TitlePollinator preference and the evolution of floral traits in monkeyflowers (Mimulus)
Publication TypeJournal Article
Year of Publication1999
AuthorsSchemske DW, Bradshaw, Jr. HD
Pagination - 11915
Date Published1999

A paradigm of evolutionary biology is that adaptation and reproductive isolation are caused by a nearly infinite number of mutations of
individually small effect.

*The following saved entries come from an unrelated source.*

/-- Write a global range as a thread does for its frame, with supervisor rights (R367); a checked pair holds the sectors (R147).
(DEDUCED, unsafe, log 91) -/
def frameWrite (s : State) (c ctx va n v : Nat) : FrameEnd :=
  let ps := partsOf va n
  let seed := (s.ctx ctx).seed
  if ps.any fun p => walkHeld s s.agent c ctx .write p.1 then .held (walkWait s s.agent c ctx .write (ps.map (·.1)))
  else match xlateParts s c ctx .write true ps with
  | .error (.notPresent, va) => .absent va
  | .error _ => .faulted
  | .ok xs =>
    if xs.any (partHeld s s.agent seed) then .held (partsWait s s.agent seed xs)
    else
      let s := xs.foldl (fun s x => applyXlat s c ctx x) s
      let s := if s.myCore.pair == .none then s else xs.foldl (fun s x => addHold s s.agent (homeSlice s seed x.pa) (x.pa / 32)) s
      match (ps.zip xs).foldl (fun (o : Option (State × Nat)) px => o.bind fun (s, v) =>
        (writePa s seed px.2.pa px.1.2 v).map fun s' => (s', v / 256 ^ px.1.2)) (some (s, v)) with
      | some r => .written r.1
      | none => .faulted

/-- The time of a message's delivery is no longer of use: it has been handled, or is dead (R403). -/
def Core.forget (k : Core) (m : Msg) : Core := { k with deliveries := k.deliveries.filter fun p => p.1 != m }

/-- The handler activation's fault (R328, R329): rollback and redelivery, or a dead message; a split is cancelled
(R343), a merge tried again once (R346); a pinned split or merge takes the launch's fault path.
(DEDUCED, unsafe, log 79) -/
def deadNotice (s : State) (c : Nat) (m : Msg) (cause : BitVec 8) : State :=
  coreError ((s.setCore c ((s.core c).forget m)).emit (.hostMailboxNotice m true cause)) c 0 0

/-- An activation of a stopped core has ended: its done word may now be due (R316). -/
def nudgeStop (s : State) (c : Nat) : State := if (s.core c).tree.stopped then s.emit (.launchStop c (s.coreOrder c)) else s

/-- Undo the logged local writes of an activation (R328). -/
def undoLog (k : Core) (log : List (Nat × BitVec 128 × Bool)) : Core :=
  log.foldl (fun k e =>
    let k := k.lwrite (16 * e.1) 16 e.2.1.toNat
    if e.2.2 then k.setFull e.1 1 else k.clearFull e.1 1) k

/-- Roll an unpinned activation back: its stores, its local writes, its flags, seed and counter (R328). -/
def rollback (s : State) (c : Nat) (a : Activation) : State :=
  let s := undoHolds s (.thread c 4)
  let k := undoLog (s.core c) a.log
  let th := k.thread 4
  s.setCore c { (k.setThread 4 { th with fflags := a.fflags, frm := a.frm, seed := a.seed, seq := a.seq, mo := [], strand := .idle, wait := .none, progress := none, requests := [] }) with act := none } |> (nudgeStop · c)

/-- th goes idle with its activation ended and nothing restored. -/
def dropActivation (s : State) (c : Nat) : State :=
  let k := s.core c
  s.setCore c { (k.setThread 4 { k.thread 4 with mo := [], strand := .idle, wait := .none, progress := none }) with act := none } |> (nudgeStop · c)

/-- The context of a launch's key, and its queue. -/
def keyCtx (key : Nat) : Nat := key / 16 % 64
def keyQueue (key : Nat) : Nat := key % 16

/-- The annex or merge in progress on a core that the core's bound launch runs (R342, R346). -/
def annexOn (s : State) (c : Nat) (merge : Bool) : Option Annex :=
  s.annexes.find? fun (n : Annex) => n.o == c && n.merge == merge && (s.boundKey c).map (·.1) == some n.key

/-- Replace an annex in progress. -/
def setAnnex (s : State) (old new : Annex) : State := { s with annexes := s.annexes.map fun m => if m = old then new else m }

/-- A trap, a budget fault or an uncorrectable error in th (R328, R329, R343, R346). -/
def handlerFault (s : State) (c : Nat) (cause : Cause) : State :=
  match (s.core c).act with
  | none => endStrand s c 4
  | some a =>
    match a.kind with
    | .message =>
      if a.pinned then deadNotice (dropActivation s c) c a.msg cause.code
      else
        let s := rollback s c a
        if a.fails + 1 < 3 then (s.setCore c { s.core c with redo := (a.msg, a.fails + 1) :: (s.core c).redo }).emit (.handlerActivation c)
        else deadNotice s c a.msg cause.code
    | .split =>
      if a.pinned then launchFault (dropActivation s c) c 4 cause.code 0 0 2 none
      else
        -- the annex is cancelled next (R343)
        let s := rollback s c a
        match annexOn s c false with
        | some n => (setAnnex s n { n with step := 9, cause := cause.code }).emit (.splitActivation c)
        | none => s
    | .merge =>
      if a.pinned then launchFault (dropActivation s c) c 4 cause.code 0 0 2 none
      else
        let s := rollback s c a
        match annexOn s c true with
        | some n =>
          if n.tries = 0 then setAnnex s n { n with tries := 1, step := 4 }
          else launchFault s c 4 cause.code 0 0 2 none
        | none => s

/-- The error bit of the done word that a thread fault sets (R316). (DEDUCED, unsafe, log 80) -/
def errBitOf (c : Cause) : Nat := if c = .barrierTimeout then 2 else 0

/-! ### Waits -/

/-- The length of the word or pair being issued (R25). -/
def State.len (s : State) : Word := if s.issue.lone then 4 else 8
/-- The address after it. -/
def State.fall (s : State) : Word := s.me.pc + s.len

/-- A thread begins to wait, or goes on waiting since when it began. -/
def beginWaitAs (st : IssueStatus) (s : State) (w : Wait) : State :=
  let th := s.me
  let since := if th.wait = w then th.since else s.cycle
  { s.setMe { th with wait := w, since := since } with issue := { s.issue with status := st } }
/-- A thread waits, and tries its word again. -/
def beginWait (s : State) (w : Wait) : State := beginWaitAs .waiting s w
/-- A thread waits with its word begun. -/
def beginPark (s : State) (w : Wait) : State := beginWaitAs .parked s w

/-- An access goes to the page-fault service (R100); in host-assisted mode a notice is posted (R363, R424). `agent`
is the notice's agent code: 0 to 4 a thread, 5 the copy engine, 6 a stream engine, 7 another. Answers the item. -/
def askPage (s : State) (x q core agent : Nat) (va : Word) (access : Nat) (asker : Asker) : Nat × State :=
  let id := s.pageSeq + 1
  let s := { s with pageSeq := id }
  let (n, s) :=
    if bit (s.ctx x).modes 1 then
      let (n, s) := postNotice s x q core false 0 [1, va, word access, word (core + agent * 2 ^ 10), 0, 0, 0]
      (some n, s)
    else (none, s)
  (id, { s with pageItems := s.pageItems ++ [⟨id, n, x, asker, va, false⟩] })

/-- The service has declined the page of the frame that a thread is to write (R100, R367).
(DEDUCED, unsafe, log 91) -/
def frameItem (s : State) (va : Nat) : Option PageItem :=
  s.pageItems.find? fun (i : PageItem) => i.declined && i.va == word va && i.asker == .frame s.cid s.tid

/-- A thread waits for the page of its frame: its trap is raised again afterwards (R100, R367). -/
def beginFrame (s : State) (va : Nat) : State :=
  let q := match s.myCore.bound with
    | some b => b.record.queue
    | none => 0
  let (id, s) := askPage s s.myCtx q s.cid s.tid (word va) 2 (.frame s.cid s.tid)
  beginWait s (.pageFault id)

Here, we test this hypothesis by
investigating the genetic basis of pollinator discrimination in two
closely related species of monkeyflowers that differ in their major
pollinators. This system provides a unique opportunity to investigate
the genetic architecture of adaptation and speciation because floral
traits that confer pollinator specificity also contribute to premating
reproductive isolation. We asked: (i) What floral traits cause
pollinator discrimination among plant species? and (ii) What is the
genetic basis of these traits? We examined these questions by using
data obtained from a large-scale field experiment where genetic markers
were employed to determine the genetic basis of pollinator visitation.
Observations of F-2 hybrids produced by crossing bee-pollinated Mimulus
lewisii with hummingbird-pollinated Mimulus cardinalis revealed that
bees preferred large flowers low in anthocyanin and carotenoid
pigments, whereas hummingbirds favored nectar-rich flowers high in
anthocyanins. An allele that increases petal carotenoid concentration
reduced bee visitation by 80\%, whereas an allele that increases nectar
production doubled hummingbird visitation. These results suggest that
genes of large effect on pollinator preference have contributed to
floral evolution and premating reproductive isolation in these
monkeyflowers. This work contributes to growing evidence that
adaptation and reproductive isolation may often involve major genes.